> What to work on
Please set down, exactly as written, the line containing "if s.bar.dbgwho = some" and every line after it through the end of the records.

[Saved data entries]

/-! ### Reported causes (R251, R253, R257) -/

/-- A report's cause, its trap value, its rank, and whether a member takes it in a freeze (R63, R251). -/
def reportInfo (r : Report) : BitVec 16 × Word × Nat × Bool :=
  match r with
  | .trap code => (cTRAP, code, 0, true)
  | .handlerTrap code => (cTRAP, code, 0, false)
  | .xlate a => (cXLATE, a, 1, false)
  | .soft a => (cSOFT, a, 2, false)
  | .engine c v => (c, v, 3, false)
  | .watch u => (cWATCH, BitVec.ofNat 64 u, 4, false)
  | .preempt code => (cPREEMPT, code.setWidth 64, 5, true)

/-- Is a report the TRAP of a handler? -/
def Report.ofHandler (r : Report) : Bool := match r with | .handlerTrap _ => true | _ => false

/-- The report that a thread takes next: in a handler its own TRAP; in user mode the first by rank, where a member takes TRAP and
PREEMPT in a freeze that no resume ends, and the others in domain time (R63, R64, R406). -/
def nextReport (s : State) (t : Thread) : Option Report :=
  if t.mode ≠ 0 then t.reports.find? Report.ofHandler
  else
    let stays : Bool := match s.domain t.task.rid with | some d => d.resumeAt.isNone | none => false
    let due (r : Report) : Bool := !t.timed || (if (reportInfo r).2.2.2 then s.frozenFor t && stays else !s.frozenFor t)
    [0, 1, 2, 3, 4, 5].findSome? (fun i => t.reports.find? (fun r => (reportInfo r).2.2.1 = i && due r))

/-- TRAPC.SYL of a report: 6 for TRAP (R407); no rule gives it for the others. -/
def reportSyllable (c : BitVec 16) : Nat := if c = cTRAP then sylC else Config.reportSyl c % 8

/-- The thread in a slot takes a report in place of its next bundle. -/
def takeReport (s : State) (n k : Nat) (r : Report) : State :=
  let (c, v, _, _) := reportInfo r
  takeTrap (s.modThread n k (fun t => { t with reports := t.reports.erase r })) n k c (reportSyllable c) v

/-- Does a slot stand between bundles, so that a reported cause may be taken: no stall, no fetch of a task's first bundle, no fault, no
stop, no save, and not at a gang barrier (R251, R253)? A branch target that misses the bundle buffer keeps no cause waiting. -/
def mayReport (s : State) (n : Nat) (t : Thread) : Bool :=
  t.pipe.stallLeft = 0 && (t.life.started || t.pipe.fetchAt ≤ s.coreClock n) && t.pipe.wait ≠ .gbar && t.life.faulted.isNone && t.life.saving.isNone &&
    !t.life.stopped && !t.life.halted

/-- The report that the thread in a slot takes in this turn, if it takes one: in a freeze whatever it stands at (R63). -/
def reportNow (s : State) (n : Nat) (t : Thread) : Option Report :=
  if s.frozenFor t then (if t.life.stopped || t.life.halted then none else nextReport s t)
  else if mayReport s n t then nextReport s t else none

/-- Does an untimed thread take a debug stop in this turn: after every reported cause (R259)? -/
def stopDue (s : State) (n : Nat) (t : Thread) : Bool :=
  t.life.stopReq && !t.timed && t.mode = 0 && mayReport s n t && (nextReport s t).isNone

/-- The cause that the thread in a slot takes in place of its bundle, if any: a reported one, or a debug stop (R251, R259). -/
def causeNow (s : State) (n k : Nat) (t : Thread) : Option State :=
  match reportNow s n t with
  | some r => some (takeReport s n k r)
  | none =>
    if stopDue s n t then some (s.setThread n k (some { t with life := { t.life with stopped := true } })) else none

/-- TRAP_TAKEN: the thread takes the cause reported to it, or the stop (R251, R252, R259). -/
def execTrapTaken (core slot : Nat) (s : State) : Result :=
  .next (match s.thread core slot with
    | some t => (causeNow s core slot t).getD s
    | none => s)

/-! ### Context saves (R192, R223, R263) -/

/-- May a thread's context be saved: every queued access is performed and every pending load has landed (R223)? -/
def saveReady (s : State) (n : Nat) (t : Thread) : Bool := accessesDone t && !((s.core n).net.misses.any (fun m => m.tid = t.tid))

/-- The BAR 2 offset of frame i of the device's own area (R192, R255, R311; DESIGN CHOICE: the spec gives frames no address; log
entry 19). -/
def frameAt (i : Nat) : Nat := 0x3FC0000000 + 4096 * i

/-- The lowest frame that holds no context. -/
def freeFrame (s : State) : Nat :=
  let used := (s.dies.toList.map (fun d => d.disp.filterMap (fun e => e.frame))).flatten
  ((List.range (used.length + 1)).find? (fun i => !used.contains i)).getD used.length

/-- The save of a translation fault: the context to a frame in the layout of a tail, the page request, and the record back in the
dispatch unit, waiting for the response (R192, R255). -/
def saveFaulted (s : State) (n k : Nat) (t : Thread) (va : Nat) : State :=
  let d := BitVec.ofNat 2 (dieOf n)
  let (req, s) := askPage s d (pasidOf s t.task.rid) va (faultTask t.task)
  let (id, s) := s.newId
  let s := recordThread s n k 0x0A 1 t t.ctl.pc
  let f := freeFrame s
  let lifted := liftValues t.regs (sortFlights t.pipe.flights)
  let s := storeRaw s (plainBytes (keyStack (frameAt f)) (tailBytes t lifted))
  let e : Entry := ⟨id, t.task.rid, t.task.trec, t.task.seq, t.task.spawner, none, id, none, false, some t, some req, 0, false, [], some f⟩
  (s.setThread n k none).modDie d (fun x => { x with disp := x.disp ++ [e] })

/-- The save of an eviction: the tail is written and the thread waits in its slot for its image (R263). -/
def saveEvicted (s : State) (n k : Nat) (t : Thread) : State :=
  let s := recordThread s n k 0x0A 2 t t.ctl.pc
  let (s, t) := saveTail s n k t
  s.setThread n k (some { t with life := { t.life with resuming := true } })

/-- Has a thread a snapshot read that still writes its registers (R161)? -/
def reading (s : State) (n tid : Nat) : Bool := (s.core n).eng.rds.any (fun r => r.head.tid = tid)

/-- Has a thread a snapshot read under way? One that waits for a token has not begun, and may wait for an operation that is to be evicted
with the thread (R161, R167). -/
def readBegun (s : State) (n tid : Nat) : Bool := (s.core n).eng.rds.any (fun r => r.head.tid = tid && r.head.waits.isEmpty)

/-- CONTEXT_SAVE: of a translation fault or an eviction, once the thread's accesses are performed; a faulted thread waits for a place in
its die's dispatch unit (R34, R223). -/
def execContextSave (core slot : Nat) (s : State) : Result :=
  .next (match s.thread core slot with
    | some t =>
      match t.life.saving with
      | none => s
      | some va =>
        if t.life.faulted.isSome || !saveReady s core t || (va = 0 && (t.life.resuming || readBegun s core t.tid)) then s
        else if va = 0 then saveEvicted s core slot t
        else if dispatchFull s (dieOf core) then s
        else saveFaulted s core slot t va
    | none => s)

/-! ### Debug stops (R63, R259, R322) -/

/-- The thread that a host register names: the task of region `rid` in a slot of the core with a VCN. -/
def namedThread (s : State) (rid : BitVec 16) (vcn slot : Nat) : Option (Nat × Thread) :=
  match (s.region rid).bind (fun r => coreOfVcn r vcn) with
  | none => none
  | some n =>
    match s.thread n slot with
    | some t => if t.task.rid = rid && slot < 7 then some (n, t) else none
    | none => none

/-- Is a debug stop requested or in effect? -/
def stopActive (s : State) : Bool :=
  s.bar.dbgwho.isSome || s.cores.any (fun c => c.2.slots.toList.any (fun t => match t with
    | some t => t.life.stopReq || t.life.stopped | none => false))

/-- A debug write was refused. -/
def dbgDrop (s : State) : State := { s with bar := { s.bar with dbgstat := s.bar.dbgstat ||| 0x10000 } }

/-- The report of a stop in effect. -/
def dbgReport (s : State) (n : Nat) (t : Thread) : State :=
  { s with bar := { s.bar with
      dbgstat := (s.bar.dbgstat &&& 0x10000) ||| 0x8000 ||| (originOf n).setWidth 64
      dbgpc := t.ctl.pc, dbgtick := BitVec.ofNat 64 (s.domtick t) } }

/-- The release of a stop in effect: an untimed thread continues from its tail. -/
def releaseStop (s : State) (n k : Nat) (t : Thread) : State :=
  let s := { s with bar := { s.bar with dbgstat := s.bar.dbgstat &&& 0x10FFF, dbgwho := none } }
  if t.timed then
    checkResume (s.setThread n k (some { t with life := { t.life with stopped := false, stopReq := false } })) t.task.rid
  else
    let s := recordThread s n k 0x0B 3 t t.ctl.pc
    reloadThread s n k (fun t => { t with life := { t.life with stopped := false, stopReq := false } })

/-- A member's requested stop takes effect at the freeze; one released before ends at once (R63, R64). -/
def stopMember (s : State) (n k : Nat) : State :=
  match s.thread n k with
  | some t =>
    if !t.timed || !t.life.stopReq then s
    else
      let t' := { t with life := { t.life with stopped := true, stopReq := false } }
      let s := dbgReport (s.setThread n k (some t')) n t'
      if s.bar.dbgwho = some t.tid then s else releaseStop s n k t'
  | none => s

> Result of this exercise
      if s.bar.dbgwho = some t.tid then s else releaseStop s n k t'
  | none => s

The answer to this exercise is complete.